Dave Grundgeiger is a self professed artificial intelligence guy. As a fan of fictional AI systems such as J.A.R.V.I.S. in the Iron Man movies and Samantha in Spike Jonze’s Her, Grundgeiger, a senior software engineer and project architect at SOLOMO Technology, wants to see conversational artificial intelligence come of age.
And that’s just what he’s setting out to do with his Sofilia software project.
Videos by VICE
“You know what it’s like to have a great conversation,” reads the Sofilia Kickstarter page. “The other person gets you. You exchange ideas, not just words. It’s mentally and emotionally satisfying.”
With Sofilia, he is building existing natural-language software to convert natural-language text for human-computer conversation. Sofilia would do this by using augmented grammar to convert natural-language text in a two-way path (more on that below) with what’s called a “semantic triple” database (“triplestore”), which allows computers to “store, manipulate, and reason with meaning.”
“A semantic triple is nothing more than a relationship between two things like ‘DJ, loves, pizza,’ which consists of two “entities”—DJ and pizza, and a relationship between them (loves),” explained Grundgeiger, by way of analogy. “The order matters, so ‘pizza, loves, DJ’ is not the same. It turns out that it’s a flexible and powerful way to model the world.”
As Grundgeiger notes, natural-language software currently only allows users to do something like set a timer on their phone, for instance, but it doesn’t enable actual conversations between humans and artificial intelligence.
The core difference between Sofilia and most natural-language software, according to Grundgeiger, is that the latter works by analyzing word patterns. The internet’s growth over the last 15 years has yielded a huge amount of text available to search. If a user asks a search engine a question, it’s a simple grammatical exercise for it to reformat the question into a statement, then use that statement as a means of searching billions of web pages for a matching sentence. Given the sheer volume of written work that’s now available, there’s a good chance that someone, somewhere has already directly answered your question in a web page.

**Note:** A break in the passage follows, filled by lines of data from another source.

-- ==== Sys2Proof/Machine/BitOps.lean ====
section
/-! DEFINITION. Scalar bit operations (05 R101-R103). -/

namespace Sys2Proof.Machine

/-- The low N bits of a source. -/
def lowBits (t : IntTy) (w : Word) : BitVec (intWidth t) := w.setWidth (intWidth t)

/-- A shift or rotate of g[A] by a count read as an unsigned 64-bit number (R101). -/
def shiftResult (t : IntTy) (f : BitVec (intWidth t) → Nat → BitVec (intWidth t)) (a c : Word) : Word :=
  outBits t (f (lowBits t a) c.toNat)

/-- shl (R101). -/
def execShl (t : Option IntTy) (d a b : GReg) (s : State) : Res :=
  .next (finishG s d (shiftResult (bty t) shlBits (readG s a) (readG s b)))

/-- shl with an immediate count (R101, 03 R56). -/
def execShlImm (d a : GReg) (imm : BitVec 56) (s : State) : Res :=
  .next (finishG s d (shiftResult .n64 shlBits (readG s a) (immWord imm)))

/-- shr (R101). -/
def execShr (t : Option IntTy) (d a b : GReg) (s : State) : Res :=
  .next (finishG s d (shiftResult (bty t) shrBits (readG s a) (readG s b)))

/-- shr with an immediate count (R101, 03 R56). -/
def execShrImm (d a : GReg) (imm : BitVec 56) (s : State) : Res :=
  .next (finishG s d (shiftResult .n64 shrBits (readG s a) (immWord imm)))

/-- sar (R101). -/
def execSar (t : Option IntTy) (d a b : GReg) (s : State) : Res :=
  .next (finishG s d (shiftResult (bty t) sarBits (readG s a) (readG s b)))

/-- sar with an immediate count (R101, 03 R56). -/
def execSarImm (d a : GReg) (imm : BitVec 56) (s : State) : Res :=
  .next (finishG s d (shiftResult .n64 sarBits (readG s a) (immWord imm)))

/-- rotl (R101). -/
def execRotl (t : Option IntTy) (d a b : GReg) (s : State) : Res :=
  .next (finishG s d (shiftResult (bty t) rotlBits (readG s a) (readG s b)))

/-- rotl with an immediate count (R101, 03 R56). -/
def execRotlImm (d a : GReg) (imm : BitVec 56) (s : State) : Res :=
  .next (finishG s d (shiftResult .n64 rotlBits (readG s a) (immWord imm)))

/-- clz, the count zero-extended (R102). -/
def execClz (t : Option IntTy) (d a : GReg) (s : State) : Res :=
  .next (finishG s d (BitVec.ofNat 64 (leadZeros (lowBits (bty t) (readG s a)) (intWidth (bty t)))))

/-- ctz, the count zero-extended (R102). -/
def execCtz (t : Option IntTy) (d a : GReg) (s : State) : Res :=
  .next (finishG s d (BitVec.ofNat 64 (trailZeros (lowBits (bty t) (readG s a)) (intWidth (bty t)))))

/-- popc, the count zero-extended (R102). -/
def execPopc (t : Option IntTy) (d a : GReg) (s : State) : Res :=
  .next (finishG s d (BitVec.ofNat 64 (popCount (lowBits (bty t) (readG s a)) (intWidth (bty t)))))

/-- bext; only .i64 sign-extends (R103). -/
def execBext (t : Option WideTy) (d a : GReg) (pos len1 : Fin 64) (s : State) : Res :=
  let l := len1.val + 1
  let f := BitVec.ofNat 64 ((readG s a).toNat / 2 ^ pos.val % 2 ^ l)
  .next (finishG s d (match t with
    | some .i64 => if f.getLsbD (l - 1) then f ||| (BitVec.allOnes 64 <<< l) else f
    | _ => f))

/-- bins; D is a source too (R103). -/
def execBins (d a : GReg) (pos len1 : Fin 64) (s : State) : Res :=
  .next (finishG s d (putBits (readG s d) (pos.val + len1.val) pos.val (readG s a).toNat))

/-- The type of bswap (05 R93). -/
def swapType : Option SwapTy → IntTy
  | some .i16 => .i16
  | some .i32 => .i32
  | some .i64 => .i64
  | some .n16 => .n16
  | some .n32 => .n32
  | some .n64 | none => .n64

/-- bswap (R102). -/
def execBswap (t : Option SwapTy) (d a : GReg) (s : State) : Res :=
  .next (finishG s d (outBits (swapType t) (swapBytes (lowBits (swapType t) (readG s a)))))

end Sys2Proof.Machine
end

Sofilia throws this type of text matching completely out the window. Instead, it goes for a complete semantic “understanding” of the sentences people type or say. Sofilia does this by using a proprietary technique, a new type of knowledge graph, to “transform the grammatical structure of sentences into a knowledge graph representing the real-world things and relationships that are described in the sentence.”
This knowledge graph is created entirely by Sofilia in response to human language input. Google curates a database they call Knowledge Graph, which contains information about things in the world and the relationships among them. Other examples exist, but all of them are curated by people.
Sofilia builds one internally on-the-fly. The proprietary mechanism that allows her to do this is augmented, bidirectional grammar. That is, a mechanism that translates natural-language input into a knowledge graph and vice-versa. Grundgeiger said that searches are done using sub-graphs (a piece of the knowledge graph) that represent a question.
“Search is just the beginning,” he said. “Reasoning about knowledge is done by applying transformation rules to the knowledge structure. Whole conversations are also represented and related to each other in the graph. Sofilia is a platform for machine conversation and comprehension, not just search.”
Search is just the beginning.
So, will the Sofilia experience actually be something like talking to Samantha or J.A.R.V.I.S.? Eventually Sofilia will be able to support such conversations, but Grundgeiger emphasized that the initial release will be more modest. The first Sofilia iteration will be conversational, using the grammar and reasoning level of a first-grader. This is the target set in Microsoft Research’s Machine Comprehension Test, and no current software has come close to it.
And if you’re wondering what Sofilia’s voice might sound like, Grundgeiger said that initially it will sound like the third-party speech libraries that people are already familiar with, like Siri and Cortana. But, the same technology that transforms the internal world model into human language text can also be used to create speech sounds directly by using a “grammar” of speech acts instead of just words, resulting in a much more natural voice. Grundgeiger said that this technology can drive any communications mechanism, like facial animation and body language.
What exactly would the Kickstart campaign fund? Grundgeiger and his team have tested Sofilia on small datasets with grammar created by hand. With funding, they would be able to create a larger grammar file for Sofilia. They would also be able to have Sofilia evaluated in an industry-standard test, and then allow average users to give it a run.
“Every single word in every sentence is parsed, understood, and related to the rest of the sentence, the conversation, and the world,” writes Grundgeiger. “This is not text-pattern-matching software, but true natural-language understanding. Sofilia technology will enable not only better Siri-style software, but true JARVIS-style software—real dialog, real conversations.”